Bootstrap Stationarity Test with an Application to Purchasing Power Parity
Abstract: In this paper we propose a bootstrap stationarity test that displays good size control. It is widely known that conventional stationarity tests have significant size distortions in the presence of highly persistent data. There are two main sources of these size distortions in finite samples; i) asymptotic theory fails to deliver a good approximation to the finite sample distributions and ii) the inaccuracy of the long run variance estimation. In this paper, we address these two issues to fix the size distortions. First, we make use of the bootstrap distribution rather than the asymptotic distribution. Second, the estimation of the long run variance is avoided with an appropriate choice of bootstrap test statistic. This choice of the test statistic also leads to higher asymptotic power. The empirical size and power performance of our test is compared with other bootstrap and conventional stationarity tests through Monte-Carlo studies. Simulations demonstrate that our bootstrap test controls size better and has higher power than the competing methods. In an empirical exercise, we employ our bootstrap test to check whether purchasing power parity holds for the countries in our study. We find less evidence against the PPP using our test than the other stationarity tests suggest.

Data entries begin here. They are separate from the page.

-- ==== Sys2Proof/Machine/Units.lean ====
section
/-!
DEFINITION. Finding and updating the units of the package: jobs, regions, workgroups, threads, groups, streams, fabric
processors and control cores, and the numbers the spec gives them (R2, R50, R146, R321).
-/
namespace Sys2Proof.Machine

/-- The first element that satisfies `p`, updated. -/
def updFirst {α : Type} (p : α → Bool) (f : α → α) : List α → List α
  | [] => []
  | a :: r => if p a then f a :: r else a :: updFirst p f r

/-- A workgroup by its id. -/
def State.wg? (s : State) (id : Nat) : Option Workgroup := s.wgs.find? (·.id == id)
/-- Update a workgroup. -/
def State.mapWg (s : State) (id : Nat) (f : Workgroup → Workgroup) : State :=
  { s with wgs := updFirst (·.id == id) f s.wgs }

/-- A group by its id. -/
def State.group? (s : State) (id : Nat) : Option Group := s.groups.find? (·.id == id)
/-- Update a group. -/
def State.mapGroup (s : State) (id : Nat) (f : Group → Group) : State :=
  { s with groups := updFirst (·.id == id) f s.groups }

/-- A thread of a workgroup. -/
def Workgroup.thread? (w : Workgroup) (tid : Nat) : Option Thread := w.threads.find? (·.tid == tid)
/-- Update a thread of a workgroup. -/
def Workgroup.mapThread (w : Workgroup) (tid : Nat) (f : Thread → Thread) : Workgroup :=
  { w with threads := updFirst (·.tid == tid) f w.threads }
/-- Update some threads of a workgroup. -/
def Workgroup.mapThreads (w : Workgroup) (tids : List Nat) (f : Thread → Thread) : Workgroup :=
  { w with threads := w.threads.map fun t => if tids.contains t.tid then f t else t }

/-- A thread. -/
def State.thread? (s : State) (wg tid : Nat) : Option Thread := (s.wg? wg).bind (·.thread? tid)
/-- Update a thread. -/
def State.mapThread (s : State) (wg tid : Nat) (f : Thread → Thread) : State := s.mapWg wg (·.mapThread tid f)
/-- Update some threads of a workgroup. -/
def State.mapThreads (s : State) (wg : Nat) (tids : List Nat) (f : Thread → Thread) : State :=
  s.mapWg wg (·.mapThreads tids f)

/-- The thread ids of a group's present lanes (R146). -/
def Group.tids (g : Group) : List Nat := g.lanes.map (32 * g.block + ·)
/-- The partition a block is bound to (R146). -/
def Group.part (g : Group) : Nat := g.block % 4

/-- A region by its id. -/
def State.region? (s : State) (id : Nat) : Option Region := s.regions.find? (·.id == id)
/-- Update a region. -/
def State.mapRegion (s : State) (id : Nat) (f : Region → Region) : State :=
  { s with regions := updFirst (·.id == id) f s.regions }

/-- A job by its id. -/
def State.job? (s : State) (id : Nat) : Option Job := s.jobs.find? (·.id == id)
/-- Update a job. -/
def State.mapJob (s : State) (id : Nat) (f : Job → Job) : State := { s with jobs := updFirst (·.id == id) f s.jobs }

/-- A 64-bit word of a region's RCB copy (Table 5.1), by its index. -/
def Region.word (r : Region) (i : Nat) : Nat := (r.words.getD i 0).toNat
/-- A field of a region's RCB copy. -/
def Region.field (r : Region) (i lo n : Nat) : Nat := r.word i / 2 ^ lo % 2 ^ n

/-- x registers per thread, REGS (Table 5.1). -/
def Region.regs (r : Region) : Nat := r.field 13 0 8
/-- Scratchpad bytes per workgroup, SCR × 256. -/
def Region.scratch (r : Region) : Nat := r.field 13 8 12 * 256
/-- Accumulator tiles per workgroup, ACC. -/
def Region.tiles (r : Region) : Nat := r.field 13 20 6
/-- CIM macros per workgroup, MAC. -/
def Region.macros (r : Region) : Nat := r.field 13 26 6
/-- Barrier registers per workgroup, BARS. -/
def Region.bars (r : Region) : Nat := r.field 13 32 5
/-- Grid sizes. -/
def Region.gx (r : Region) : Nat := r.field 10 0 32
def Region.gy (r : Region) : Nat := r.field 10 32 32
def Region.gz (r : Region) : Nat := r.field 11 0 32
/-- Workgroup sizes. -/
def Region.wgx (r : Region) : Nat := r.field 12 0 11
def Region.wgy (r : Region) : Nat := r.field 12 11 11
def Region.wgz (r : Region) : Nat := r.field 12 22 11
/-- Threads in a workgroup, `%wgsz`. -/
def Region.wgsz (r : Region) : Nat := r.wgx * r.wgy * r.wgz
/-- The ageing threshold of bins in clk (R150). -/
def Region.age (r : Region) : Nat := if r.field 12 40 8 = 0 then 64 else r.field 12 40 8 * 8
/-- Kernel and stream entry. -/
def Region.kentry (r : Region) : Nat := r.word 8
def Region.sentry (r : Region) : Nat := r.word 9

/-- The die of a core (R2). -/
def dieOf (core : Nat) : Nat := core / 64
/-- The cluster of a core (R2). -/
def clusterOf (core : Nat) : Nat := core / 4

/-- A handle (R321). -/
def handleOf (core slot tid : Nat) (stream : Bool) : Nat :=
  core + slot * 2 ^ 8 + (if stream then 2 ^ 23 else tid * 2 ^ 13)

/-- The workgroup resident in a slot of a core. -/
def State.slot? (s : State) (core slot : Nat) : Option Workgroup :=
  s.wgs.find? fun w => w.core == core && w.slot == slot && w.residence != .saved

/-- A control core. -/
def State.control? (s : State) (n : Nat) : Option Control := s.controls[n]?
/-- Update a control core. -/
def State.mapControl (s : State) (n : Nat) (f : Control → Control) : State := { s with controls := s.controls.modify n f }
/-- A fabric processor. -/
def State.proc? (s : State) (n : Nat) : Option FabricProc := s.procs[n]?
/-- Update a fabric processor. -/
def State.mapProc (s : State) (n : Nat) (f : FabricProc → FabricProc) : State := { s with procs := s.procs.modify n f }

/-- Update a workgroup's stream. -/
def State.mapStream (s : State) (wg : Nat) (f : Stream → Stream) : State :=
  s.mapWg wg fun w => { w with stream := w.stream.map f }
/-- The stream of a workgroup. -/
def State.stream? (s : State) (wg : Nat) : Option Stream := (s.wg? wg).bind (·.stream)

/-- What a partition keeps; an unlisted one has issued nothing. -/
def partReset : Partition := { lastIssue := 0, busy := none, frozen := none, counted := 0, lcc := [] }
/-- A partition. -/
def State.part (s : State) (core part : Nat) : Partition := sget partReset s.parts (core * 4 + part)
/-- Update a partition. -/
def State.mapPart (s : State) (core part : Nat) (f : Partition → Partition) : State :=
  { s with parts := sset partReset s.parts (core * 4 + part) (f (s.part core part)) }

/-- A new number from the counter `seq`. -/
def State.bump (s : State) : State := { s with seq := s.seq + 1 }

/-- The leaf of a workgroup. -/
def State.leafOf (s : State) (w : Workgroup) : Option Region := s.region? w.region
/-- The job of a workgroup. -/
def State.jobOf (s : State) (w : Workgroup) : Nat := ((s.leafOf w).map (·.job)).getD 0

/-- A thread at its start (R13): registers 0, every flag set, its mode word from the effective MODE of its leaf. -/
def Thread.start (tid entry mode : Nat) (place : Place) : Thread :=
  { tid, x := [], p := [], o := [], l := [], flags := [], setAt := [], regions := 0, retired := 0, mode := BitVec.ofNat 32 mode
    place, next := entry, lastR := entry, regionsR := 0, retiredR := 0, settling := [], stale := [], trailer := 0, gates := []
    waits := [], fences := [], spFence := [], unsealed := [], batches := [], upsets := [] }

/-! ### Inheritance (R135, R136) -/

/-- The effective values of a region (Table 5.2). -/
structure Effective where
  cmin  : Nat
  cmax  : Nat
  prio  : Nat
  fdom  : Nat
  llcw  : Nat
  plim  : Nat
  mode  : Nat
  quota : Nat
deriving DecidableEq, Repr

/-- What a job starts from: no limit of its own, and the defaults of Table 5.2. -/
def Effective.top : Effective :=
  { cmin := 0, cmax := 256, prio := 0, fdom := 0, llcw := 16, plim := 16384, mode := 0, quota := 0 }

/-- A node's effective values from its parent's; a job (no parent) takes its own fields as they are. -/
def Region.under (r : Region) (p : Option Effective) : Effective :=
  let b := p.getD Effective.top
  let ovr := fun (i : Nat) => r.field 0 (32 + i) 1 == 1
  let low := fun (own up : Nat) => if p.isSome then min own up else own
  let cmax := low (r.field 2 16 9) b.cmax
  { cmin := if ovr 0 then min (r.field 2 0 9) cmax else b.cmin
    cmax := if ovr 0 then cmax else b.cmax
    prio := if ovr 1 then low (r.field 2 32 6) b.prio else b.prio
    fdom := if ovr 2 then r.field 2 40 1 else b.fdom
    llcw := if ovr 3 then low (r.field 2 48 5) b.llcw else b.llcw
    plim := if ovr 4 then low (r.field 3 0 20) b.plim else b.plim
    mode := if ovr 5 then r.field 3 32 16 else b.mode
    quota := if ovr 6 then r.field 4 0 40 else b.quota }

/-- The effective values of a region, along its chain of parents. -/
def State.effectiveFrom (s : State) : Nat → Region → Effective
  | 0, r => r.under none
  | n + 1, r => r.under ((r.parent.bind s.region?).map (s.effectiveFrom n))

/-- The effective values of a region. -/
def State.effective (s : State) (r : Region) : Effective := s.effectiveFrom s.regions.length r

/-- The workgroup's linear id W and coordinates (R140). -/
def Region.coords (r : Region) (w : Nat) : Nat × Nat × Nat := (w % r.gx, w / r.gx % r.gy, w / (r.gx * r.gy))

/-- Threads of a block that are live (R147). -/
def Workgroup.liveOf (w : Workgroup) (block : Nat) : List Thread :=
  w.threads.filter fun t => t.tid / 32 == block && t.place != .exited

/-- The cores that a region holds: those on which a workgroup of it stands (R143). -/
def State.coresOf (s : State) (region : Nat) : List Nat :=
  (List.range 256).filter fun c => s.wgs.any fun w => w.region == region && w.core == c && w.residence != .saved

/-- Whether an access that was sent to another package serves a stream's matrix instruction. -/
def Remote.drains (r : Remote) (wg : Nat) : Bool := match r.use with
  | .drain w _ => w == wg
  | _ => false

/-- Whether an access sent to another package is a store of a unit. -/
def RemoteUse.ofUnit (u : UnitId) : RemoteUse → Bool
  | .unit v _ _ => v == u
  | _ => false

/-- Append to the outbox. -/
def State.send (s : State) (o : Outgoing) : State := { s with outbox := s.outbox ++ [o] }

/-- Write bytes to the host: a posted PCIe write (R208). -/
def State.hostWrite (s : State) (a : Nat) (l : List Byte) : State := s.send (.hostWrite (l.zipIdx.map fun e => (a + e.2, e.1)))

/-- Whether a boundary or an operation is still pending. -/
def State.pending (s : State) (id : Nat) : Bool := s.boundaries.any (·.id == id) || s.ops.any (·.id == id)
/-- Whether every one of some boundaries and operations has completed. -/
def State.clear (s : State) (ids : List Nat) : Bool := ids.all fun i => !s.pending i

end Sys2Proof.Machine
end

A Powerful Unit Root Test Robust to Initial Condition: An Indirect Inference Based Approach
Abstract: In this paper, we consider the initial condition problem in unit root tests and trend estimation. Majority of the unit root tests are not robust to initial condition and may perform very poorly due to initial displacement. In this paper, we robustify the unit root tests to initial condition by utilizing indirect inference method. Our contribution in this paper is twofold; first we prove that indirect inference method can estimate trend function parameters consistently regardless of the initial displacement. Second, we improve the power of the unit root tests by using the robust indirect inference trend parameter estimates to detrend the data. The simulation results indicate that the power of our robust unit root test is not sensitive to initial condition. The results are useful in empirical testing for the presence of a unit root and for the estimation of the parameters of the trend function that is robust to initial condition.